The dose-finding CRM algorithm and clinical judgment used in this study are shown in Fig. 1. of the first 3 patients assigned to level 1, 2 patients (UPN 2 and 3) encountered DLT [discontinuation of LEN with the attending physician's judgment based on progressive grade 2 hematological (n=1) and non-hematological (n=1) AEs]. According to the pre-specified dose de-escalation rules for this trial, the dose level for the second patient cohort was de-escalated to level 0. However, none of the 3 patients (UPN 4, 5 and 6) at level 0 in the second cohort experienced any DLTs. In the third cohort, 1 patient (UPN 7) remained assigned to level 0, but did not experience any DLTs. Therefore, the next 2 patients (UPN 8 and 9) were assigned to level 1 in the third cohort, although 1 (UPN 9) of the 2 patients again experienced a DLT (discontinuation of LEN administration occurred with the attending physician's judgment based on a progressive grade 2 non-hematological AE). Consequently, the estimated level 1 completion rate was considerably lower compared with the target level, and the next patient cohort was treated at level 0. Of the subsequent 2 patients (UPN 10 and 11) treated at level 0, as the fourth cohort, neither experienced DLTs. Based on the results of the sensitivity analysis and the observed toxicities at each dose level, we concluded that LEN maintenance therapy at level 0 was acceptable in terms of safety.

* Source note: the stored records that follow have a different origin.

-- ==== Sys2Proof/WellFormed.lean ====
section
/-! DEFINITION. Which instruction terms the decoder can answer. Every operand field has exactly the width
its format encodes (spec/30_encoding.md R62 to R74), so no field can be out of range by construction and
the one check left is the spelling: an alias mnemonic (R94) is another name of the first mnemonic's words,
and the decoder answers the first mnemonic. -/

namespace Sys2Proof

/-- The instruction under its first mnemonic: an alias of R94 becomes the row it names, every other
instruction is itself. -/
def Instr.canon : Instr → Instr
  | .haltReg x => .haltReg x
  | .trap x y z => .trap x y z
  | .haltImm x => .haltImm x
  | .movqLoad x y z => .movqLoad x y z
  | .movzlq x y z => .movzlq x y z
  | .movzwq x y z => .movzwq x y z
  | .movzbq x y z => .movzbq x y z
  | .movslq x y z => .movslq x y z
  | .movswq x y z => .movswq x y z
  | .movsbq x y z => .movsbq x y z
  | .movqLoadDisp x y z => .movqLoadDisp x y z
  | .movzlqDisp x y z => .movzlqDisp x y z
  | .movzwqDisp x y z => .movzwqDisp x y z
  | .movzbqDisp x y z => .movzbqDisp x y z
  | .movslqDisp x y z => .movslqDisp x y z
  | .movswqDisp x y z => .movswqDisp x y z
  | .movsbqDisp x y z => .movsbqDisp x y z
  | .movqStore x y z => .movqStore x y z
  | .movl x y z => .movl x y z
  | .movw x y z => .movw x y z
  | .movb x y z => .movb x y z
  | .movqStoreDisp x y z => .movqStoreDisp x y z
  | .movlDisp x y z => .movlDisp x y z
  | .movwDisp x y z => .movwDisp x y z
  | .movbDisp x y z => .movbDisp x y z
  | .addqReg x y z => .addqReg x y z
  | .subqReg x y z => .subqReg x y z
  | .mulqReg x y z => .mulqReg x y z
  | .divqReg x y z => .divqReg x y z
  | .imulqReg x y z => .imulqReg x y z
  | .idivqReg x y z => .idivqReg x y z
  | .addqImm x y z => .addqImm x y z
  | .subqImm x y z => .subqImm x y z
  | .mulqImm x y z => .mulqImm x y z
  | .divqImm x y z => .divqImm x y z
  | .imulqImm x y z => .imulqImm x y z
  | .idivqImm x y z => .idivqImm x y z
  | .jmpReg x y => .jmpReg x y
  | .jmpRel xyz => .jmpRel xyz
  | .je xyz => .je xyz
  | .jz xyz => .je xyz
  | .jne xyz => .jne xyz
  | .jnz xyz => .jne xyz
  | .jl xyz => .jl xyz
  | .jnge xyz => .jl xyz
  | .jge xyz => .jge xyz
  | .jnl xyz => .jge xyz
  | .jle xyz => .jle xyz
  | .jng xyz => .jle xyz
  | .jg xyz => .jg xyz
  | .jnle xyz => .jg xyz
  | .jb xyz => .jb xyz
  | .jnae xyz => .jb xyz
  | .jae xyz => .jae xyz
  | .jnb xyz => .jae xyz
  | .jbe xyz => .jbe xyz
  | .jna xyz => .jbe xyz
  | .ja xyz => .ja xyz
  | .jnbe xyz => .ja xyz
  | .orq x y z => .orq x y z
  | .andq x y z => .andq x y z
  | .shlqReg x y z => .shlqReg x y z
  | .salqReg x y z => .shlqReg x y z
  | .shrqReg x y z => .shrqReg x y z
  | .sarqReg x y z => .sarqReg x y z
  | .ldzwq xy z => .ldzwq xy z
  | .ldswq xy z => .ldswq xy z
  | .shlqImm x y z => .shlqImm x y z
  | .salqImm x y z => .shlqImm x y z
  | .shrqImm x y z => .shrqImm x y z
  | .sarqImm x y z => .sarqImm x y z
  | .shldwq xy z => .shldwq xy z
  | .notq x y => .notq x y
  | .getc x => .getc x
  | .putcReg x => .putcReg x
  | .putcImm x => .putcImm x
  | .movqLoadScaled2 x y z => .movqLoadScaled2 x y z
  | .movzlqScaled2 x y z => .movzlqScaled2 x y z
  | .movzwqScaled2 x y z => .movzwqScaled2 x y z
  | .movzbqScaled2 x y z => .movzbqScaled2 x y z
  | .movslqScaled2 x y z => .movslqScaled2 x y z
  | .movswqScaled2 x y z => .movswqScaled2 x y z
  | .movsbqScaled2 x y z => .movsbqScaled2 x y z
  | .movqStoreScaled2 x y z => .movqStoreScaled2 x y z
  | .movlScaled2 x y z => .movlScaled2 x y z
  | .movwScaled2 x y z => .movwScaled2 x y z
  | .movbScaled2 x y z => .movbScaled2 x y z
  | .movqLoadScaled4 x y z => .movqLoadScaled4 x y z
  | .movzlqScaled4 x y z => .movzlqScaled4 x y z
  | .movzwqScaled4 x y z => .movzwqScaled4 x y z
  | .movzbqScaled4 x y z => .movzbqScaled4 x y z
  | .movslqScaled4 x y z => .movslqScaled4 x y z
  | .movswqScaled4 x y z => .movswqScaled4 x y z
  | .movsbqScaled4 x y z => .movsbqScaled4 x y z
  | .movqStoreScaled4 x y z => .movqStoreScaled4 x y z
  | .movlScaled4 x y z => .movlScaled4 x y z
  | .movwScaled4 x y z => .movwScaled4 x y z
  | .movbScaled4 x y z => .movbScaled4 x y z
  | .movqLoadScaled8 x y z => .movqLoadScaled8 x y z
  | .movzlqScaled8 x y z => .movzlqScaled8 x y z
  | .movzwqScaled8 x y z => .movzwqScaled8 x y z
  | .movzbqScaled8 x y z => .movzbqScaled8 x y z
  | .movslqScaled8 x y z => .movslqScaled8 x y z
  | .movswqScaled8 x y z => .movswqScaled8 x y z
  | .movsbqScaled8 x y z => .movsbqScaled8 x y z
  | .movqStoreScaled8 x y z => .movqStoreScaled8 x y z
  | .movlScaled8 x y z => .movlScaled8 x y z
  | .movwScaled8 x y z => .movwScaled8 x y z
  | .movbScaled8 x y z => .movbScaled8 x y z
  | .nop => .nop

/-- The spelling check: false exactly for the twelve alias mnemonics of R94. -/
def Instr.wellFormed : Instr → Bool
  | .haltReg _ => true
  | .trap _ _ _ => true
  | .haltImm _ => true
  | .movqLoad _ _ _ => true
  | .movzlq _ _ _ => true
  | .movzwq _ _ _ => true
  | .movzbq _ _ _ => true
  | .movslq _ _ _ => true
  | .movswq _ _ _ => true
  | .movsbq _ _ _ => true
  | .movqLoadDisp _ _ _ => true
  | .movzlqDisp _ _ _ => true
  | .movzwqDisp _ _ _ => true
  | .movzbqDisp _ _ _ => true
  | .movslqDisp _ _ _ => true
  | .movswqDisp _ _ _ => true
  | .movsbqDisp _ _ _ => true
  | .movqStore _ _ _ => true
  | .movl _ _ _ => true
  | .movw _ _ _ => true
  | .movb _ _ _ => true
  | .movqStoreDisp _ _ _ => true
  | .movlDisp _ _ _ => true
  | .movwDisp _ _ _ => true
  | .movbDisp _ _ _ => true
  | .addqReg _ _ _ => true
  | .subqReg _ _ _ => true
  | .mulqReg _ _ _ => true
  | .divqReg _ _ _ => true
  | .imulqReg _ _ _ => true
  | .idivqReg _ _ _ => true
  | .addqImm _ _ _ => true
  | .subqImm _ _ _ => true
  | .mulqImm _ _ _ => true
  | .divqImm _ _ _ => true
  | .imulqImm _ _ _ => true
  | .idivqImm _ _ _ => true
  | .jmpReg _ _ => true
  | .jmpRel _ => true
  | .je _ => true
  | .jz _ => false
  | .jne _ => true
  | .jnz _ => false
  | .jl _ => true
  | .jnge _ => false
  | .jge _ => true
  | .jnl _ => false
  | .jle _ => true
  | .jng _ => false
  | .jg _ => true
  | .jnle _ => false
  | .jb _ => true
  | .jnae _ => false
  | .jae _ => true
  | .jnb _ => false
  | .jbe _ => true
  | .jna _ => false
  | .ja _ => true
  | .jnbe _ => false
  | .orq _ _ _ => true
  | .andq _ _ _ => true
  | .shlqReg _ _ _ => true
  | .salqReg _ _ _ => false
  | .shrqReg _ _ _ => true
  | .sarqReg _ _ _ => true
  | .ldzwq _ _ => true
  | .ldswq _ _ => true
  | .shlqImm _ _ _ => true
  | .salqImm _ _ _ => false
  | .shrqImm _ _ _ => true
  | .sarqImm _ _ _ => true
  | .shldwq _ _ => true
  | .notq _ _ => true
  | .getc _ => true
  | .putcReg _ => true
  | .putcImm _ => true
  | .movqLoadScaled2 _ _ _ => true
  | .movzlqScaled2 _ _ _ => true
  | .movzwqScaled2 _ _ _ => true
  | .movzbqScaled2 _ _ _ => true
  | .movslqScaled2 _ _ _ => true
  | .movswqScaled2 _ _ _ => true
  | .movsbqScaled2 _ _ _ => true
  | .movqStoreScaled2 _ _ _ => true
  | .movlScaled2 _ _ _ => true
  | .movwScaled2 _ _ _ => true
  | .movbScaled2 _ _ _ => true
  | .movqLoadScaled4 _ _ _ => true
  | .movzlqScaled4 _ _ _ => true
  | .movzwqScaled4 _ _ _ => true
  | .movzbqScaled4 _ _ _ => true
  | .movslqScaled4 _ _ _ => true
  | .movswqScaled4 _ _ _ => true
  | .movsbqScaled4 _ _ _ => true
  | .movqStoreScaled4 _ _ _ => true
  | .movlScaled4 _ _ _ => true
  | .movwScaled4 _ _ _ => true
  | .movbScaled4 _ _ _ => true
  | .movqLoadScaled8 _ _ _ => true
  | .movzlqScaled8 _ _ _ => true
  | .movzwqScaled8 _ _ _ => true
  | .movzbqScaled8 _ _ _ => true
  | .movslqScaled8 _ _ _ => true
  | .movswqScaled8 _ _ _ => true
  | .movsbqScaled8 _ _ _ => true
  | .movqStoreScaled8 _ _ _ => true
  | .movlScaled8 _ _ _ => true
  | .movwScaled8 _ _ _ => true
  | .movbScaled8 _ _ _ => true
  | .nop => true

end Sys2Proof
end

The disease status prior to and following LEN maintenance therapy is indicated in Table III. The results from the 8 assessable patients who completed 12 weeks of LEN maintenance therapy revealed no disease progression or obvious response. The 2 patients with VGPR maintained that status and did not achieve CR. The 6 patients with CR also maintained stable disease conditions during LEN maintenance therapy.